Task objective
Each line of the listing below, from the very first to the one that contains "sexpMax : Int", is to be retyped exactly as it stands.

The data

════

-- ==== Sys2Proof/Config.lean ====
section
/-! DEFINITION. What one build of the block fixes: the profile `P` of R8 to R11, the configuration
functions `NUM.*` of R17 and R18 (`Machine/Num.lean` says what they are), and the open parameters of
`92_eei_decisions.md`. The spec gives no value of any of them, so each enters the machine as a constant without a
body. -/

namespace Sys2Proof

/-- The profile `P` (R8): every dimension of R9, every table and threshold of R10, the window length of
R45, the thresholds of R244, the formats of R340 and the reset values of R60, each under the spec's name.
An array indexed from 0 is a list; an array indexed `[1..n]` is a list of length `n` whose entry `i` is the
spec's `i + 1`. -/
structure Profile where
  fs : Nat
  frsz : Nat
  nsf : Nat
  sfrsz : Nat
  vdim : Nat
  nvpsf : Nat
  nvpf : Nat
  cbsz : Nat
  lpco : Nat
  winsz : Nat
  lspporder : Nat
  lspcb1sz : Nat
  split1 : Nat
  lspcb21sz : Nat
  lspcb22sz : Nat
  minpp : Nat
  maxpp : Nat
  decf : Nat
  pwsz : Nat
  ppcbsz : Nat
  lgporder : Nat
  lgcbsz : Nat
  nrow : Nat
  ncol : Nat
  lsp1bits : Nat
  lsp21bits : Nat
  lsp22bits : Nat
  ppbits : Nat
  ptbits : Nat
  gbits : Nat
  ebitsShape : Nat
  ebits : Nat
  hpfB : List Rat
  hpfA : List Rat
  peB : Rat
  peA : Rat
  win : List Rat
  lagwin : List Rat
  bwexp : List Rat
  lspMean : List Rat
  lspp : List (List Rat)
  lspcb1 : List (List Rat)
  lspcb21 : List (List Rat)
  lspcb22 : List (List Rat)
  lsp21Fallback : Nat
  lspmin : Rat
  lspmax : Rat
  lspminsep : Rat
  gammaPw : Rat
  declpf : List Rat
  npeakMax : Nat
  improve : Rat
  devNear : Rat
  thNear : Rat
  multMax : Nat
  devMult : Rat
  thMult : Rat
  ppcb : List (List Rat)
  ltnfScale : Rat
  betaMax : Rat
  gammaNf : Rat
  cb : List (List Rat)
  lgmean : Rat
  lgp : List Rat
  lgcb : List Rat
  lgord : List Nat
  glimtab : List (List Rat)
  rowMin : Rat
  rowStep : Rat
  colMin : Rat
  colStep : Rat
  lgFloor : Rat
  estlAlpha : Rat
  estlBeta : Rat
  estlTh : Rat
  estlA : Rat
  nclglimTrapped : Nat
  levelConvergenceTime : Nat
  perSmooth : Rat
  lcgA : Word
  lcgC : Word
  scplcA : Rat
  scplcB : Rat
  scplcMin : Rat
  scplcMax : Rat
  holdPlc : Nat
  attnTaps : Rat
  attnE : Rat
  cfeMax : Nat
  lpcQ : Nat
  peQ : Nat
  sexpMin : Int
  sexpMax : Int
  resetLsp : List Rat
  resetLsppm : Rat
  resetCpp : Nat
  resetPp : Nat
  resetLgpm : Rat
  resetPrevlg0 : Rat
  resetPrevlg1 : Rat
  resetLevel : Rat
  resetLmax : Rat
  resetLmin : Rat
  resetLmean : Rat
  resetX1 : Rat
  resetE : Rat
  resetSexp : Int
  lcgSeed : Word
  deriving DecidableEq, Repr

namespace Profile

/-- `XH` of R45. -/
def xh (P : Profile) : Nat := max (P.winsz - P.frsz) P.lpco

/-- `FRSZD` of R45. -/
def frszd (P : Profile) : Nat := P.frsz / P.decf

/-- `PWSZD` of R45. -/
def pwszd (P : Profile) : Nat := P.pwsz / P.decf

/-- `KMIN = ceil(MINPP / DECF)` of R45. -/
def kmin (P : Profile) : Nat := (P.minpp + P.decf - 1) / P.decf

/-- `KMAX = floor(MAXPP / DECF)` of R45. -/
def kmax (P : Profile) : Nat := P.maxpp / P.decf

/-- `XDH` of R45. -/
def xdh (P : Profile) : Nat := P.pwszd - P.frszd + P.kmax

/-- `PWH` of R45. -/
def pwh (P : Profile) : Nat := P.pwsz - P.frsz + P.maxpp

/-- `DECLPF_LEN` of R45. -/
def declpfLen (P : Profile) : Nat := P.declpf.length

/-- `NIDX = 5 + NSF + NVPF` of R115. -/
def nidx (P : Profile) : Nat := 5 + P.nsf + P.nvpf

/-- The dimension constraints of R9, the divisibility of R45, `FRSZ >= 2` of R170 and the window limits of R81. -/
structure DimsOk (P : Profile) : Prop where
  frsz_eq : P.frsz = P.nsf * P.sfrsz
  nsf_pos : 1 ≤ P.nsf
  sfrsz_eq : P.sfrsz = P.nvpsf * P.vdim
  vdim_pos : 1 ≤ P.vdim
  nvpsf_pos : 1 ≤ P.nvpsf
  nvpf_eq : P.nvpf = P.nsf * P.nvpsf
  two_le_frsz : 2 ≤ P.frsz
  frsz_le : P.frsz ≤ 256
  nidx_le : P.nidx ≤ 128
  lpco_even : P.lpco % 2 = 0
  two_le_lpco : 2 ≤ P.lpco
  frsz_le_winsz : P.frsz ≤ P.winsz
  lpco_lt_winsz : P.lpco < P.winsz
  vdim_lt_minpp : P.vdim + 1 ≤ P.minpp
  minpp_lt_maxpp : P.minpp < P.maxpp
  decf_pos : 1 ≤ P.decf
  decf_dvd_frsz : P.frsz % P.decf = 0
  decf_dvd_pwsz : P.pwsz % P.decf = 0
  frsz_le_pwsz : P.frsz ≤ P.pwsz
  lspporder_pos : 1 ≤ P.lspporder
  lgporder_pos : 1 ≤ P.lgporder
  split1_pos : 1 ≤ P.split1
  split1_lt_lpco : P.split1 < P.lpco
  nrow_pos : 1 ≤ P.nrow
  ncol_pos : 1 ≤ P.ncol
  declpf_pos : 1 ≤ P.declpfLen

/-- The index widths of R9 and R115. DEDUCED: a slot is 32 bits wide and holds its index in bits `[w-1:0]`
(R42), so no width exceeds 32; a codebook that is searched has a row; a dimension that `PROFILE0..2` report fits
the field that reports it (R37). -/
structure WidthsOk (P : Profile) : Prop where
  cbsz_eq : P.cbsz = 2 ^ P.ebitsShape
  ebits_eq : P.ebits = P.ebitsShape + 1
  lspcb1 : 1 ≤ P.lspcb1sz ∧ P.lspcb1sz ≤ 2 ^ P.lsp1bits
  lspcb21 : 1 ≤ P.lspcb21sz ∧ P.lspcb21sz ≤ 2 ^ P.lsp21bits
  lspcb22 : 1 ≤ P.lspcb22sz ∧ P.lspcb22sz ≤ 2 ^ P.lsp22bits
  lags : P.maxpp - P.minpp < 2 ^ P.ppbits
  ppcb : 1 ≤ P.ppcbsz ∧ P.ppcbsz ≤ 2 ^ P.ptbits
  lgcb : 1 ≤ P.lgcbsz ∧ P.lgcbsz ≤ 2 ^ P.gbits
  lspbits_le : P.lsp1bits ≤ 32 ∧ P.lsp21bits ≤ 32 ∧ P.lsp22bits ≤ 32
  ppbits_le : P.ppbits ≤ 32
  ptbits_le : P.ptbits ≤ 32
  gbits_le : P.gbits ≤ 32
  ebits_le : P.ebits ≤ 32
  lpco_lt : P.lpco < 256
  nsf_lt : P.nsf < 16
  minpp_lt : P.minpp < 65536
  maxpp_lt : P.maxpp < 65536
  vdim_lt : P.vdim < 256

/-- The sizes R10 gives its tables. -/
structure TablesOk (P : Profile) : Prop where
  hpf : P.hpfB.length = 3 ∧ P.hpfA.length = 2
  win : P.win.length = P.winsz
  lagwin : P.lagwin.length = P.lpco + 1
  bwexp : P.bwexp.length = P.lpco
  lspMean : P.lspMean.length = P.lpco
  lspp : P.lspp.length = P.lpco ∧ ∀ row ∈ P.lspp, row.length = P.lspporder
  lspcb1 : P.lspcb1.length = P.lspcb1sz ∧ ∀ row ∈ P.lspcb1, row.length = P.lpco
  lspcb21 : P.lspcb21.length = P.lspcb21sz ∧ ∀ row ∈ P.lspcb21, row.length = P.split1
  lspcb22 : P.lspcb22.length = P.lspcb22sz ∧ ∀ row ∈ P.lspcb22, row.length = P.lpco - P.split1
  ppcb : P.ppcb.length = P.ppcbsz ∧ ∀ row ∈ P.ppcb, row.length = 3
  cb : P.cb.length = P.cbsz ∧ ∀ row ∈ P.cb, row.length = P.vdim
  lgp : P.lgp.length = P.lgporder
  lgcb : P.lgcb.length = P.lgcbsz
  glimtab : P.glimtab.length = P.nrow ∧ ∀ row ∈ P.glimtab, row.length = P.ncol
  resetLsp : P.resetLsp.length = P.lpco

/-- The filter constants: R11 (`PE_A`, `PE_B`), R173, R175, R240, R249, R310. -/
structure FiltersOk (P : Profile) : Prop where
  peA : 0 ≤ P.peA ∧ P.peA < 1
  peB : 0 ≤ P.peB ∧ P.peB < 1
  whiteNoise : 1 ≤ P.lagwin.getD 0 0
  bwexp : ∀ g ∈ P.bwexp, 0 < g ∧ g ≤ 1
  gammaPw : 0 < P.gammaPw ∧ P.gammaPw < 1
  ltnfScale : 0 ≤ P.ltnfScale
  betaMax : 0 ≤ P.betaMax ∧ P.betaMax < 1
  gammaNf : 0 < P.gammaNf ∧ P.gammaNf < 1

/-- The LSP bounds and the fallback row of R11. -/
structure LspOk (P : Profile) : Prop where
  lspmin_pos : 0 < P.lspmin
  lspminsep_pos : 0 < P.lspminsep
  room : P.lspmin + ((P.lpco - 1 : Nat) : Rat) * P.lspminsep < P.lspmax
  lspmax_lt : P.lspmax < 1
  fallback : P.lsp21Fallback < P.lspcb21sz

/-- The coarse pitch thresholds of R244. -/
structure PitchOk (P : Profile) : Prop where
  npeakMax : 1 ≤ P.npeakMax
  improve : 1 ≤ P.improve
  devNear : 0 ≤ P.devNear
  thNear : 0 < P.thNear ∧ P.thNear ≤ 1
  multMax : 2 ≤ P.multMax
  devMult : 0 ≤ P.devMult
  thMult : 0 < P.thMult ∧ P.thMult ≤ P.thNear

/-- The gain coder's tables: the monotone order of R11, the bins of R273, the level estimator's constants
of R270, the trap threshold of R11. -/
structure GainOk (P : Profile) : Prop where
  lgord : P.lgord.Perm (List.range P.lgcbsz)
  monotone : (P.lgord.map (fun i => P.lgcb.getD i 0)).Pairwise (· < ·)
  rowStep : 0 < P.rowStep
  colStep : 0 < P.colStep
  estlAlpha : 0 ≤ P.estlAlpha ∧ P.estlAlpha < 1
  estlBeta : 0 ≤ P.estlBeta ∧ P.estlBeta < 1
  estlA : 0 ≤ P.estlA ∧ P.estlA < 1
  estlTh : 0 ≤ P.estlTh ∧ P.estlTh ≤ 1
  trapped : 1 ≤ P.nclglimTrapped

/-- The concealment constants of R11, R151 and R371. -/
structure PlcOk (P : Profile) : Prop where
  perSmooth : 0 ≤ P.perSmooth ∧ P.perSmooth < 1
  scplcMin_pos : 0 < P.scplcMin
  scplcMin_le : P.scplcMin ≤ P.scplcMax
  attnTaps : 0 < P.attnTaps ∧ P.attnTaps < 1
  attnE : 0 < P.attnE ∧ P.attnE < 1
  hold_lt : P.holdPlc + 1 ≤ P.cfeMax
  cfeMax_le : P.cfeMax ≤ 65535

/-- The synthesis formats of R340. -/
structure SynthOk (P : Profile) : Prop where
  lpcQ_le : P.lpcQ ≤ 14
  peQ_le : P.peQ ≤ 14
  sexpMin_le : P.sexpMin ≤ 0
  le_sexpMax : 0 ≤ P.sexpMax
  le_sexpMin : -128 ≤ P.sexpMin
  sexpMax_le : P.sexpMax ≤ 127

/-- The reset parameters of R60. -/
structure ResetOk (P : Profile) : Prop where
  lsp_increasing : P.resetLsp.Pairwise (· < ·)
  lsp_range : ∀ l ∈ P.resetLsp, P.lspmin < l ∧ l < P.lspmax
  cpp : P.minpp ≤ P.resetCpp ∧ P.resetCpp ≤ P.maxpp
  pp : P.minpp ≤ P.resetPp ∧ P.resetPp ≤ P.maxpp
  eLast : 0 ≤ P.resetE
  sexp : P.sexpMin ≤ P.resetSexp ∧ P.resetSexp ≤ P.sexpMax

/-- A well-formed profile (R11): every constraint the spec states of `P`. -/
structure Wf (P : Profile) : Prop where
  dims : P.DimsOk
  widths : P.WidthsOk
  tables : P.TablesOk
  filters : P.FiltersOk
  lsp : P.LspOk
  pitch : P.PitchOk
  gain : P.GainOk
  plc : P.PlcOk
  synth : P.SynthOk
  reset : P.ResetOk

/-- One small well-formed profile, so that the constraints are seen to be satisfiable and the stages can be
tested. No machine of this package uses its values: the machine's profile is `Config.setup.profile`. -/
def sample : Profile where
  fs := 16000
  frsz := 8
  nsf := 2
  sfrsz := 4
  vdim := 2
  nvpsf := 2
  nvpf := 4
  cbsz := 2
  lpco := 2
  winsz := 8
  lspporder := 1
  lspcb1sz := 3
  split1 := 1
  lspcb21sz := 2
  lspcb22sz := 2
  minpp := 3
  maxpp := 8
  decf := 2
  pwsz := 8
  ppcbsz := 2
  lgporder := 2
  lgcbsz := 4
  nrow := 1
  ncol := 1
  lsp1bits := 2
  lsp21bits := 1
  lsp22bits := 1
  ppbits := 3
  ptbits := 1
  gbits := 2
  ebitsShape := 1
  ebits := 2
  hpfB := [1, -1, 0]
  hpfA := [0, 0]
  peB := 1 / 2
  peA := 0
  win := [1, 1, 1, 1, 1, 1, 1, 1]
  lagwin := [1, 1 / 2, 1 / 4]
  bwexp := [1 / 2, 1 / 4]
  lspMean := [1 / 3, 2 / 3]
  lspp := [[1 / 2], [1 / 2]]
  lspcb1 := [[0, 0], [1 / 10, 1 / 10], [1 / 5, 0]]
  lspcb21 := [[0], [1 / 100]]
  lspcb22 := [[1 / 10], [-1 / 20]]
  lsp21Fallback := 0
  lspmin := 1 / 100
  lspmax := 99 / 100
  lspminsep := 1 / 50
  gammaPw := 1 / 2
  declpf := [1 / 2, 1 / 2]
  npeakMax := 2
  improve := 3 / 2
  devNear := 1
  thNear := 1 / 2
  multMax := 2
  devMult := 1 / 4
  thMult := 1 / 4
  ppcb := [[0, 0, 0], [0, 1 / 2, 0]]
  ltnfScale := 1 / 2
  betaMax := 3 / 10
  gammaNf := 1 / 2
  cb := [[1, 0], [0, 1]]
  lgmean := 8
  lgp := [1 / 2, 1 / 4]
  lgcb := [0, -4, 4, 8]
  lgord := [1, 0, 2, 3]
  glimtab := [[2]]
  rowMin := 0
  rowStep := 1
  colMin := 0
  colStep := 1
  lgFloor := 0
  estlAlpha := 1 / 2
  estlBeta := 1 / 2
  estlTh := 1 / 2
  estlA := 1 / 2
  nclglimTrapped := 2
  levelConvergenceTime := 3
  perSmooth := 1 / 2
  lcgA := 1664525
  lcgC := 1013904223
  scplcA := 1
  scplcB := -1 / 2
  scplcMin := 1 / 4
  scplcMax := 1
  holdPlc := 2
  attnTaps := 1 / 2
  attnE := 1 / 2
  cfeMax := 65535
  lpcQ := 12
  peQ := 14
  sexpMin := -4
  sexpMax := 10
  resetLsp := [1 / 3, 2 / 3]
  resetLsppm := 0
  resetCpp := 4
  resetPp := 4
  resetLgpm := 0
  resetPrevlg0 := 0
  resetPrevlg1 := 0
  resetLevel := 6
  resetLmax := 10
  resetLmin := 0
  resetLmean := 5
  resetX1 := 6
  resetE := 0
  resetSexp := 0
  lcgSeed := 0

theorem sample_wf : sample.Wf := by
  constructor <;> constructor <;> decide +kernel

end Profile

namespace Config

/-- One build of the block: a well-formed profile (R8 to R11) with configuration functions that meet R18. -/
structure Setup where
  profile : Profile := Profile.sample
  num : Num := Num.sample
  profileOk : profile.Wf := by exact Profile.sample_wf
  numOk : num.Ok := by exact Num.sample_ok
  deriving Inhabited

/-- The build the machine runs on. OPEN parameters `P`, `NUMERICS` (taken as the ideal semantics, R17) and
`RESET_*` of `92_eei_decisions.md`: a constant without a body, so every theorem about the machine holds for
every well-formed profile and every admissible choice of the configuration functions. -/
opaque setup : Setup

/-- The machine's profile. -/
abbrev profile : Profile := setup.profile

/-- The machine's configuration functions. -/
abbrev num : Num := setup.num

/-- OPEN parameter `LATENCY(op)` (R141): the number of bus cycles between the acceptance of the `n`-th
accepted command and its completion, a free value for each opcode and each acceptance. -/
opaque latency : BitVec 4 → Nat → Nat

/-- What a lag lookup before the start of a history buffer answers: R14 calls such a read a specification error, not a
value, so nothing is known of it (log entry 24). -/
opaque outside : List Rat → Nat → Rat

/-- The same for a history of integers (R342). -/
opaque outsideInt : List Int → Nat → Int

/-- The unspecified value that the `n`-th read of `PCM_OUT` or `IDX` during a busy period returns (R88): a
free value for each such read. -/
opaque busyRead : Nat → Word

end Config
end Sys2Proof
end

════

Exercise output
-- ==== Sys2Proof/Config.lean ====
section
/-! DEFINITION. What one build of the block fixes: the profile `P` of R8 to R11, the configuration
functions `NUM.*` of R17 and R18 (`Machine/Num.lean` says what they are), and the open parameters of
`92_eei_decisions.md`. The spec gives no value of any of them, so each enters the machine as a constant without a
body. -/

namespace Sys2Proof

/-- The profile `P` (R8): every dimension of R9, every table and threshold of R10, the window length of
R45, the thresholds of R244, the formats of R340 and the reset values of R60, each under the spec's name.
An array indexed from 0 is a list; an array indexed `[1..n]` is a list of length `n` whose entry `i` is the
spec's `i + 1`. -/
structure Profile where
  fs : Nat
  frsz : Nat
  nsf : Nat
  sfrsz : Nat
  vdim : Nat
  nvpsf : Nat
  nvpf : Nat
  cbsz : Nat
  lpco : Nat
  winsz : Nat
  lspporder : Nat
  lspcb1sz : Nat
  split1 : Nat
  lspcb21sz : Nat
  lspcb22sz : Nat
  minpp : Nat
  maxpp : Nat
  decf : Nat
  pwsz : Nat
  ppcbsz : Nat
  lgporder : Nat
  lgcbsz : Nat
  nrow : Nat
  ncol : Nat
  lsp1bits : Nat
  lsp21bits : Nat
  lsp22bits : Nat
  ppbits : Nat
  ptbits : Nat
  gbits : Nat
  ebitsShape : Nat
  ebits : Nat
  hpfB : List Rat
  hpfA : List Rat
  peB : Rat
  peA : Rat
  win : List Rat
  lagwin : List Rat
  bwexp : List Rat
  lspMean : List Rat
  lspp : List (List Rat)
  lspcb1 : List (List Rat)
  lspcb21 : List (List Rat)
  lspcb22 : List (List Rat)
  lsp21Fallback : Nat
  lspmin : Rat
  lspmax : Rat
  lspminsep : Rat
  gammaPw : Rat
  declpf : List Rat
  npeakMax : Nat
  improve : Rat
  devNear : Rat
  thNear : Rat
  multMax : Nat
  devMult : Rat
  thMult : Rat
  ppcb : List (List Rat)
  ltnfScale : Rat
  betaMax : Rat
  gammaNf : Rat
  cb : List (List Rat)
  lgmean : Rat
  lgp : List Rat
  lgcb : List Rat
  lgord : List Nat
  glimtab : List (List Rat)
  rowMin : Rat
  rowStep : Rat
  colMin : Rat
  colStep : Rat
  lgFloor : Rat
  estlAlpha : Rat
  estlBeta : Rat
  estlTh : Rat
  estlA : Rat
  nclglimTrapped : Nat
  levelConvergenceTime : Nat
  perSmooth : Rat
  lcgA : Word
  lcgC : Word
  scplcA : Rat
  scplcB : Rat
  scplcMin : Rat
  scplcMax : Rat
  holdPlc : Nat
  attnTaps : Rat
  attnE : Rat
  cfeMax : Nat
  lpcQ : Nat
  peQ : Nat
  sexpMin : Int
  sexpMax : Int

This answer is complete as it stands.